We see two main ways of collecting information: implicitly and explicitly, via system instrumentation and surveys, respectively. Each provides insights from a different angle and both have advantages and disadvantages, as we’ll see next.

Two ways of collecting tool usage data: implicitly (logs, instrumentation, dashboards) and explicitly (user surveys)

Collect data implicitly via logging and instrumentation. Every programming language supports logging, which can then be visualized in tools such as Splunk or Grafana. The main advantage of implicit feedback is that it’s impossible to fake — but it takes work to set up.

Here are some examples of what information can be obtained via logging:

How many customers are using the tool over time?
Which specific functionalities/components are used the most?
Error messages / exceptions;
Detect users who started using the tool but eventually churned;
Measure loading times, response times.

On the other hand, user surveys are good for explicitly obtaining feedback -– as long as users feel comfortable about it. The main risk is that internal customers may avoid giving honest and sometimes negative feedback due to fear of office politics and retaliation. User surveys should be anonymous to avoid that.

User surveys should be anonymous. People will never be comfortable delivering negative feedback if they feel comments may hurt their career in the organization.

When choosing surveys à la Google Forms, be mindful of your customers’ time: Pack as much as possible into a short form — people have better things to do than answering a 20-page survey on your product.

Prefer questions with numerically-ranked answers (e.g. Likert scale) to enable comparisons over time and be as specific as possible: “On a scale of 1 to 5, how much would you say tool X has increased your productivity when doing task Y?”.

Finally, make sure to include 1-2 open-ended questions to allow general opinions and advice from users.

Examples are the best type of documentation

Having documentation is a common requirement for internal tools — especially when you need to cater to nontechnical users.

However, good documentation costs a lot to write and especially to maintain.

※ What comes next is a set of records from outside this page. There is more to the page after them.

-- ==== Sys2Proof/Machine/Reporting.lean ====
section
/-! DEFINITION. The Report Queue's producers and the arbiter: tally, audit, event and status frames, and the sending of a trunk
frame (R145 to R148, R168, R170 to R172, R182 to R184). -/

namespace Sys2Proof.Machine

/-- The Report Queue has room (R170). -/
def State.reportRoom (s : State) : Bool := decide (s.trunk.reportQ.length < Config.reportQueueSize)

/-- A frame enters the Report Queue and takes the report tag, which rises by 1 (R171). -/
def State.pushReport (kind : FrameKind) (body : Body) (s : State) : State :=
  s.modTrunk fun k => { k with reportQ := k.reportQ ++ [{ dst := 34, kind := kind, tag := k.reportTag, body := body }],
                               reportTag := k.reportTag + 1 }

/-! ## Tally frames (R145, R146) -/

/-- The records of the next tally frame: the oldest undrained, up to the effective batch (R146). -/
def State.tallyEntries (s : State) : List Entry := s.log.undrainedEntries.take (min s.log.undrained s.effectiveBatch)

/-- The records of a frame become drained (R146). -/
def Log.drained (n : Nat) (g : Log) : Log := { g with undrained := g.undrained - n }

/-- A tally frame is built: its records become drained, and the drain tests again (R146). -/
def State.buildTally (s : State) : State :=
  let es := s.tallyEntries
  (((s.pushReport .tally (.bytes (tallyPayload s.draws s.bcm.surge.flag false s.log.lost es))).drawn).flagging
    (State.modLog (Log.drained es.length))).drainTest

/-- The oldest undrained record reaches the hold time of the set in use (R145). -/
def State.holdExpiry (s : State) : State :=
  match s.log.undrainedEntries.head? with
  | some e => (s.reach (e.written + s.setInUse.hold)).drainTest
  | none => s

/-! ## Audit frames (R148) -/

/-- The record that the log keeps under a sequence number (R148). -/
def Log.entryAt (g : Log) (n : Nat) : Option Entry :=
  let d := (g.nextSeq + 2 ^ 32 - n % 2 ^ 32) % 2 ^ 32
  if 1 ≤ d ∧ d ≤ g.kept.length then g.kept[g.kept.length - d]? else none

/-- What one walk over the span finds. -/
structure AuditRead where
  found : List Entry
  position : Nat
  left : Nat
  missing : Nat
  deriving DecidableEq, Repr

/-- Read the span onward from `pos` over `left` numbers, up to `batch` present records (R148). -/
def auditRead (g : Log) : Nat → Nat → Nat → AuditRead
  | _, pos, 0 => { found := [], position := pos, left := 0, missing := 0 }
  | 0, pos, n + 1 => { found := [], position := pos, left := n + 1, missing := 0 }
  | b + 1, pos, n + 1 =>
    match g.entryAt pos with
    | some e =>
      let r := auditRead g b (nextSequence pos) n
      { r with found := e :: r.found }
    | none =>
      let r := auditRead g (b + 1) (nextSequence pos) n
      { r with missing := r.missing + 1 }

/-- The transfer ends: its counts are kept and AUDIT_DONE is raised (R147, R148). -/
def State.endAudit (sent missing : Nat) (s : State) : State :=
  (s.modLog fun g => { g with audit := none, auditSent := sent, auditMissing := missing }).raise .auditDone none

/-- An audit frame of the records found enters the Report Queue; one without records is not built (R148). -/
def State.pushAudit (es : List Entry) (s : State) : State :=
  match es with
  | [] => s
  | _ :: _ => (s.pushReport .audit (.bytes (tallyPayload s.draws s.bcm.surge.flag true s.log.lost es))).drawn

/-- The next audit frame of a running transfer, and the end of an exhausted span (R148). -/
def State.buildAudit (a : Audit) (s : State) : State :=
  let r := auditRead s.log s.effectiveBatch a.position a.left
  let t := s.pushAudit r.found
  let sent := a.sent + r.found.length
  let missing := a.missing + r.missing
  if r.left = 0 then t.endAudit sent missing
  else t.modLog fun g => { g with audit := some { position := r.position, left := r.left, sent := sent, missing := missing } }

/-! ## Event frames (R182) -/

/-- An event frame enters the Report Queue: report wanted clears and the holdoff starts (R182). -/
def State.placeEvent (s : State) : State :=
  (s.pushReport .event .eventList).modEvu fun e =>
    { e with wanted := false, holdoff := if e.holdoffTime = 0 then none else some (s.now + e.holdoffTime) }

/-- An event frame is placed where a report is wanted, the holdoff has run out, none is waiting and there is room (R182). -/
def State.tryEvent (s : State) : State :=
  if s.evu.wanted && s.evu.holdoff.isNone && !s.eventWaiting && s.reportRoom then s.placeEvent else s

/-- The holdoff timer runs out (R182). -/
def State.holdoffExpiry (s : State) : State :=
  match s.evu.holdoff with
  | some t => ((s.reach t).modEvu fun e => { e with holdoff := none }).tryEvent
  | none => s

/-! ## Status frames (R184) -/

/-- The status interval runs out: a report becomes due (R184). -/
def State.statusExpiry (s : State) : State :=
  match s.evu.statusTimer with
  | some t => (s.reach t).modEvu fun e => { e with statusTimer := none, statusDue := true }
  | none => s

/-- One part of a report enters the Report Queue; with the last part the timer restarts (R184). Every part but the last is full: the
max payload less its part byte (DESIGN CHOICE, log entry 54). -/
def State.placeStatus (part : Nat) (rest : List Byte) (s : State) : State :=
  let chunk := rest.take (s.trunk.maxPayload - 1)
  let more := rest.drop (s.trunk.maxPayload - 1)
  let t := s.pushReport .status (.bytes (byte (part % 128 + 128 * bit more.isEmpty) :: chunk))
  if more.isEmpty then
    t.modEvu fun e => { e with statusRest := none, statusDue := false,
                               statusTimer := some (s.now + e.statusInterval * 1000) }
  else t.modEvu fun e => { e with statusRest := some (part + 1, more) }

/-- A due status report's next part is placed where there is room; the report is read whole with its first part (R184). -/
def State.tryStatus (s : State) : State :=
  if s.reportRoom then
    match s.evu.statusRest with
    | some (part, rest) => s.placeStatus part rest
    | none => if s.evu.statusDue then (s.placeStatus 0 s.statusContents).drawn else s
  else s

/-! ## The arbiter (R172) -/

/-- What the arbiter chooses to send from. -/
inductive Choice where
  | peer | report | reply | wait
  deriving DecidableEq, Repr

/-- The choice between the Report and the Reply Queue (R172), by whether each holds a frame. -/
def Trunk.chooseLower (k : Trunk) : Choice :=
  match k.reportQ.isEmpty, k.replyQ.isEmpty, k.arbiter with
  | _, true, .reportOff => .wait
  | _, false, .reportOff => .reply
  | true, true, _ => .wait
  | true, false, _ => .reply
  | false, true, _ => .report
  | false, false, .roundRobin => if k.lastServed = some .report then .reply else .report
  | false, false, .weighted => if k.reportCount < k.weight then .report else .reply

/-- The arbiter's choice (R172). -/
def Trunk.choose (k : Trunk) : Choice := if k.peerQ.isEmpty then k.chooseLower else .peer

/-- The Report count after a frame of the Report or the Reply Queue, under WEIGHTED (R172). -/
def Trunk.counted (k : Trunk) (q : ServedQueue) : Nat :=
  match k.arbiter, q with
  | .weighted, .report => min k.weight (k.reportCount + 1)
  | .weighted, .reply => 0
  | _, _ => k.reportCount

/-- The payload of a waiting frame as its sending begins (R183). -/
def State.payloadOf (b : Body) (s : State) : List Byte :=
  match b with
  | .bytes p => p
  | .eventList => s.eventPayload

/-- The bytes of a frame as its sending begins (R164, R168). -/
def State.sentBytes (f : TxFrame) (s : State) : List Byte :=
  trunkFrame f.dst s.source (byte (kindCode f.kind)) f.tag (s.payloadOf f.body)

/-- The link is free and the arbiter's choice begins to be sent (R172); a Report frame that leaves makes room for the drain
(R145). -/
def State.sendFrame (s : State) : State :=
  match s.trunk.choose, s.trunk.peerQ, s.trunk.reportQ, s.trunk.replyQ with
  | .peer, f :: rest, _, _ => s.modTrunk fun k => { k with peerQ := rest, line := s.sentBytes f }
  | .report, _, f :: rest, _ =>
    (s.modTrunk fun k => { k with reportQ := rest, reportCount := k.counted .report, lastServed := some .report,
                                  line := s.sentBytes f }).drainTest
  | .reply, _, _, f :: rest =>
    s.modTrunk fun k => { k with replyQ := rest, reportCount := k.counted .reply, lastServed := some .reply,
                                 line := s.sentBytes f }
  | _, _, _, _ => s

end Sys2Proof.Machine
end

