def Reader.profile : Reader ProfileFields := do
  let index ← Reader.nat 1
  let direction ← Reader.nat 1
  let zones ← Reader.nat 2
  let templates ← Reader.nat 2
  let cards ← Reader.nat 1
  let window ← Reader.nat 2
  let display ← Reader.nat 1
  let cooldown ← Reader.nat 2
  let refer ← Reader.nat 3
  let offline ← Reader.nat 1
  return { index, direction, zones, templates, cards, window, display, cooldown, refer, offline }

/-- The profile contents as a CLAMPED reply carries them (R76, R193). -/
def Profile.bytes (p : Profile) : List Byte :=
  [byte (laneDirectionCode p.direction)] ++ be 2 p.zones.toNat ++ be 2 p.templates.toNat ++ [byte (bit p.cards)] ++
    be 2 p.passWindow ++ be 1 p.display ++ be 2 p.cooldown ++ be 3 p.refer.toNat ++ be 1 p.offline.toNat

/-- The contents applied: the pass window 2 to 30 s, the display time 0.5 to 5 s, the cooldown 0 to 600 s; the bits that name
nothing are ignored (R76, R196). -/
def ProfileFields.applied (f : ProfileFields) (d : LaneDirection) (cards : Bool) : Profile :=
  { direction := d, zones := BitVec.ofNat 16 f.zones, templates := BitVec.ofNat 16 f.templates, cards := cards,
    passWindow := clamp 20 300 f.window, display := clamp 5 50 f.display, cooldown := clamp 0 600 f.cooldown,
    refer := BitVec.ofNat 17 f.refer, offline := BitVec.ofNat 4 f.offline }

/-- Some value of the contents was clamped (R76). -/
def ProfileFields.changed (f : ProfileFields) : Bool :=
  (clamped 20 300 f.window).changed || (clamped 5 50 f.display).changed || (clamped 0 600 f.cooldown).changed

/-- The lanes that chose this profile adopt it while CLOSED or IDLE (R77), also where the contents written are those it held (log
entry 15). -/
def State.writtenProfile (p : Fin 8) (l : LaneNo) (s : State) : State :=
  if (s.lane l).choice = p then s.readopt l else s

def State.storeProfile (p : Fin 8) (x : Profile) (s : State) : State :=
  ((s.modPolicy fun q => { q with profiles := upd q.profiles p fun _ => x }).eachLane (State.writtenProfile p)).settle

def doWriteProfile (f : ProfileFields) (s : State) : State × Reply :=
  match toProfile f.index with
  | none => (s, Reply.refuse .badValue)
  | some p =>
    if s.policy.np ≤ p.val then (s, Reply.refuse .noRoom)
    else match laneDirectionOf f.direction, indicationOf f.cards with
      | some d, some c => (s.storeProfile p (f.applied d c), Reply.applied f.changed (f.applied d c).bytes)
      | _, _ => (s, Reply.refuse .badValue)

/-! ## Write Template (R2, R3) -/

structure TemplateFields where
  lenMin : Nat
  lenMax : Nat
  marker : List Byte
  markerAt : Nat
  eventAt : Nat
  eventLen : Nat
  serialAt : Nat
  serialLen : Nat
  checkAt : Nat
  checkLen : Nat
  deriving DecidableEq, Repr

def Reader.contents : Reader TemplateFields := do
  let lenMin ← Reader.nat 1
  let lenMax ← Reader.nat 1
  let marker ← Reader.text
  let markerAt ← Reader.nat 1
  let eventAt ← Reader.nat 1
  let eventLen ← Reader.nat 1
  let serialAt ← Reader.nat 1
  let serialLen ← Reader.nat 1
  let checkAt ← Reader.nat 1
  let checkLen ← Reader.nat 1
  return { lenMin, lenMax, marker, markerAt, eventAt, eventLen, serialAt, serialLen, checkAt, checkLen }

structure TemplateRequest where
  index : Nat
  load : Nat
  contents : Option TemplateFields
  deriving DecidableEq, Repr

/-- The fields of Write Template: the load byte stands before the contents (log entry 35). -/
def Reader.template : Reader TemplateRequest := do
  let index ← Reader.nat 1
  let load ← Reader.nat 1
  let contents ← if load = 1 then some <$> Reader.contents else pure none
  return { index, load, contents }

/-- The values that R3 refuses in a template. -/
def TemplateFields.bad (f : TemplateFields) : Bool :=
  (decide (f.eventLen ≠ 0) && decide (f.eventLen ≠ 4)) || (decide (f.checkLen ≠ 0) && decide (f.checkLen ≠ 2)) ||
    decide (4 < f.marker.length) || !f.marker.all legalChar

/-- The contents with the range fields at their limits (R3). -/
def TemplateFields.applied (f : TemplateFields) : Template :=
  { lenMin := clamp 4 48 f.lenMin, lenMax := clamp 4 48 f.lenMax, marker := f.marker, markerAt := clamp 0 47 f.markerAt,
    eventAt := clamp 0 47 f.eventAt, eventLen := f.eventLen, serialAt := clamp 0 47 f.serialAt,
    serialLen := clamp 4 14 f.serialLen, checkAt := clamp 0 47 f.checkAt, checkLen := f.checkLen }

def TemplateFields.changed (f : TemplateFields) : Bool :=
  (clamped 4 48 f.lenMin).changed || (clamped 4 48 f.lenMax).changed || (clamped 0 47 f.markerAt).changed ||
    (clamped 0 47 f.eventAt).changed || (clamped 0 47 f.serialAt).changed || (clamped 4 14 f.serialLen).changed ||
    (clamped 0 47 f.checkAt).changed

/-- The template contents as a CLAMPED reply carries them (R3, R193). -/
def Template.bytes (t : Template) : List Byte :=
  be 1 t.lenMin ++ be 1 t.lenMax ++ be 1 t.marker.length ++ t.marker ++ be 1 t.markerAt ++ be 1 t.eventAt ++
    be 1 t.eventLen ++ be 1 t.serialAt ++ be 1 t.serialLen ++ be 1 t.checkAt ++ be 1 t.checkLen

def State.setTemplate (i : Fin 16) (t : Option Template) (s : State) : State :=
  s.modPolicy fun p => { p with templates := upd p.templates i fun _ => t }

/-- The load of a template with its checks and clamps (R3). -/
def State.loadTemplate (i : Fin 16) (f : TemplateFields) (s : State) : State × Reply :=
  if f.bad then (s, Reply.refuse .badValue)
  else if f.applied.lenMax < f.applied.lenMin then (s, Reply.refuse .badValue)
  else (s.setTemplate i (some f.applied), Reply.applied f.changed f.applied.bytes)

/-- Write Template, in the order of R3. A load byte that is neither 0 nor 1 is refused where an unload would act (R196, log entry
35). -/
def doWriteTemplate (r : TemplateRequest) (s : State) : State × Reply :=
  if h : r.index < 16 then
    if usableTemplates s.policy.np ≤ r.index then (s, Reply.refuse .noRoom)
    else match r.contents with
      | some f => s.loadTemplate ⟨r.index, h⟩ f
      | none => if r.load = 0 then (s.setTemplate ⟨r.index, h⟩ none, Reply.ok []) else (s, Reply.refuse .badValue)
  else (s, Reply.refuse .badValue)

/-! ## Set Lane Profile Choice (R76) -/

structure ChoiceFields where
  lane : Nat
  index : Nat
  deriving DecidableEq, Repr

def Reader.choice : Reader ChoiceFields := do
  let lane ← Reader.nat 1
  let index ← Reader.nat 1
  return { lane, index }

/-- A lane's choice changes, and the lane adopts while CLOSED or IDLE (R77). -/
def State.choose (l : LaneNo) (p : Fin 8) (s : State) : State :=
  if (s.lane l).choice = p then s else ((s.modLane l fun n => { n with choice := p }).readopt l).settle

def doSetLaneProfileChoice (f : ChoiceFields) (s : State) : State × Reply :=
  match toLane f.lane, toProfile f.index with
  | some l, some p => (s.choose l p, Reply.ok [])
  | _, _ => (s, Reply.refuse .badValue)

/-! ## Set Lane Control (R90 to R92) -/

structure ControlFields where
  lane : Nat
  lamps : Option (List Nat)
  override : Option Nat
  power : Option Nat
  combine : Option Nat
  reset : Option Nat
  deriving DecidableEq, Repr

def Reader.control : Reader ControlFields := do
  let lane ← Reader.nat 1
  let mask ← Reader.nat 4
  let lamps ← Reader.given mask 0 (Reader.many (Reader.nat 1) 3)
  let override ← Reader.given mask 1 (Reader.nat 1)
  let power ← Reader.given mask 2 (Reader.nat 1)
  let combine ← Reader.given mask 3 (Reader.nat 1)
  let reset ← Reader.given mask 4 (Reader.nat 1)
  return { lane, lamps, override, power, combine, reset }

/-- The lamp overrides of a request, or those in the image; none where a code lies outside its list. -/
def ControlFields.lampsOr (f : ControlFields) (c : ControlImage) : Option (LampOverride × LampOverride × LampOverride) :=
  match f.lamps with
  | some [g, r, a] =>
    match lampOf g, lampOf r, lampOf a with
    | some g, some r, some a => some (g, r, a)
    | _, _, _ => none
  | some _ => none
  | none => some (c.green, c.red, c.amber)

/-- The control image as the request leaves it, none where a value lies outside its range (R90). -/
def ControlFields.image (f : ControlFields) (c : ControlImage) : Option ControlImage :=
  match f.lampsOr c, chosenOr overrideOf c.override f.override, chosenOr indicationOf c.power f.power,
      chosenOr indicationOf c.combine f.combine with
  | some (g, r, a), some d, some p, some m => some { green := g, red := r, amber := a, override := d, power := p, combine := m }
  | _, _, _, _ => none

/-- The combine field sets the requested setting of the pair (R88). -/
def State.requestCombine (l : LaneNo) (f : Option Nat) (c : Bool) (s : State) : State :=
  match f with
  | some _ => { s with pairs := upd s.pairs (pairOf l) fun q => { q with requested := c } }
  | none => s

/-- A request for a lane whose unit is Active starts or joins its lane command and queues a Mode command (R91). -/
def State.commandLane (l : LaneNo) (s : State) : State :=
  if (s.slot l).link = .active then (s.modLane l fun n => { n with commanding := true }).queueMode l else s

/-- The fields of a request take effect in the order of R90, the lane reset last. -/
def State.controlLane (l : LaneNo) (f : ControlFields) (c : ControlImage) (reset : Bool) (s : State) : State :=
  let old := (s.lane l).control
  let t := ((s.modLane l fun n => { n with control := c }).requestCombine l f.combine c.combine).commandLane l
  let u := (if old.override ≠ c.override ∨ old.power ≠ c.power then t.readopt l else t).settle
  if reset then (u.resetLane l).settle else u

def doSetLaneControl (f : ControlFields) (s : State) : State × Reply :=
  match toLane f.lane with
  | none => (s, Reply.refuse .badValue)
  | some l =>
    match f.image (s.lane l).control, chosenOr indicationOf false f.reset with
    | some c, some reset =>
      let t := s.controlLane l f c reset
      (t, Reply.ok [byte (slotLinkCode (t.slot l).link)])
    | _, _ => (s, Reply.refuse .badValue)

/-! ## Lane Parameter Access (R94) -/

structure AccessFields where
  lane : Nat
  number : Nat
  write : Nat
  value : Nat
  deriving DecidableEq, Repr

def Reader.access : Reader AccessFields := do
  let lane ← Reader.nat 1
  let number ← Reader.nat 1
  let write ← Reader.nat 1
  let value ← if write = 1 then Reader.nat 2 else pure 0
  return { lane, number, write, value }

/-- The access begins, or ends at once where the unit is not Active or a link test is in progress (R94, R134). -/
def State.beginAccess (h : ReplyHead) (a : Access) (s : State) : State :=
  if (s.slot a.lane).link ≠ .active ∨ s.link.test.isSome then s.endAccess h a.lane none
  else (s.modSlot a.lane fun k => { k with parameterDue := true }).setPhase (.accessing h a)

def actLaneParameterAccess (h : ReplyHead) (f : AccessFields) (s : State) : State :=
  match toLane f.lane, indicationOf f.write with
  | some l, some w =>
    if 63 < f.number then s.sendReply h (Reply.refuse .badValue)
    else s.beginAccess h { lane := l, number := f.number, write := w, value := BitVec.ofNat 16 f.value, slots := none }
  | _, _ => s.sendReply h (Reply.refuse .badValue)

/-- No Parameter Answer came in the three slots: the access ends FAILED (R94). -/
def State.accessTimeout (s : State) : State :=
  match s.mge.phase with
  | .accessing h a => if a.slots = some 3 then s.endAccess h a.lane none else s
  | _ => s

/-! ## Lane Link Test (R134) -/

structure TestFields where
  count : Nat
  word : Nat
  deriving DecidableEq, Repr

def Reader.test : Reader TestFields := do
  let count ← Reader.nat 2
  let word ← Reader.nat 2
  return { count, word }

/-- A test is set up: its results become 0 (R134). -/
def State.setUpTest (count : Nat) (word : BitVec 16) (s : State) : State :=
  s.modLink fun k => { k with test := some { count := count, word := word, begun := false }, cyclesRun := 0,
                              slots := updAll k.slots fun x => { x with mismatches := 0 } }

/-- Lane Link Test: BUSY from the moment a test is set up (R134, log entry 32). -/
def doLaneLinkTest (f : TestFields) (s : State) : State × Reply :=
  if s.link.test.isSome then (s, Reply.busy)
  else
    let c := clamped 1 65535 f.count
    (s.setUpTest c.value (BitVec.ofNat 16 f.word), Reply.applied c.changed (be 2 c.value))

/-! ## Set Link Header (R123, R130) -/

structure HeaderFields where
  count : Option Nat
  words : Option (List Nat)
  bankWord : Option Nat
  select : Option (List Nat)
  rising : Option Nat
  falling : Option Nat
  offset : Option Nat
  period : Option Nat
  deriving DecidableEq, Repr

def Reader.header : Reader HeaderFields := do
  let mask ← Reader.nat 4
  let count ← Reader.given mask 0 (Reader.nat 1)
  let words ← Reader.given mask 1 (Reader.many (Reader.nat 2) 7)
  let bankWord ← Reader.given mask 2 (Reader.nat 1)
  let select ← Reader.given mask 3 (Reader.many (Reader.nat 1) 8)
  let rising ← Reader.given mask 4 (Reader.nat 1)
  let falling ← Reader.given mask 5 (Reader.nat 1)
  let offset ← Reader.given mask 6 (Reader.nat 1)
  let period ← Reader.given mask 7 (Reader.nat 1)
  return { count, words, bankWord, select, rising, falling, offset, period }

/-- Some header setting, as against the cycle period, is given. -/
def HeaderFields.any (f : HeaderFields) : Bool :=
  f.count.isSome || f.words.isSome || f.bankWord.isSome || f.select.isSome || f.rising.isSome || f.falling.isSome ||
    f.offset.isSome

/-- A list of numbers as a table of n entries, entries past the list's end keeping the value in force. -/
def tableOf {α : Type} {n : Nat} (now : Vector α n) (xs : List α) : Vector α n :=
  Vector.ofFn fun i => xs.getD i.val (now.get i)

/-- The position selections of a request, none where one names no flag source (R130). -/
def HeaderFields.selectOr (f : HeaderFields) (h : HeaderSettings) : Option (Vector FlagSource 8) :=
  match f.select with
  | some xs => (xs.mapM flagOf).map (tableOf h.select)
  | none => some h.select

/-- The word count applied: 0 to 7, and 1 where the header would be empty (R130). -/
def HeaderFields.countOf (f : HeaderFields) (h : HeaderSettings) (bankWord : Bool) : Nat :=
  let c := (clampedOr 0 7 h.count f.count).value
  if c = 0 ∧ !bankWord then 1 else c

Adding features to tools will always have priority over updating the docs. So the tools evolve and documentation lags behind.

The usual path for tool documentation is to grow stale over time and die a slow death, eventually getting to the point where nobody trusts it anymore. Sometimes it even becomes outright misleading: instructions that don’t make sense anymore, reference to features that have been changed, etc.

Also, nobody wants to read documentation. Users want to get things done as quickly as possible. The fastest way is usually by looking at examples and trying to figure out how to adapt those to their own use case. Make it easy for them by having a set of canonical examples as part of the official documentation.

People nowadays have short attention spans and nobody has the time – or the inclination – to read written documentation to learn how something works, except as a last resort. Focus on examples instead.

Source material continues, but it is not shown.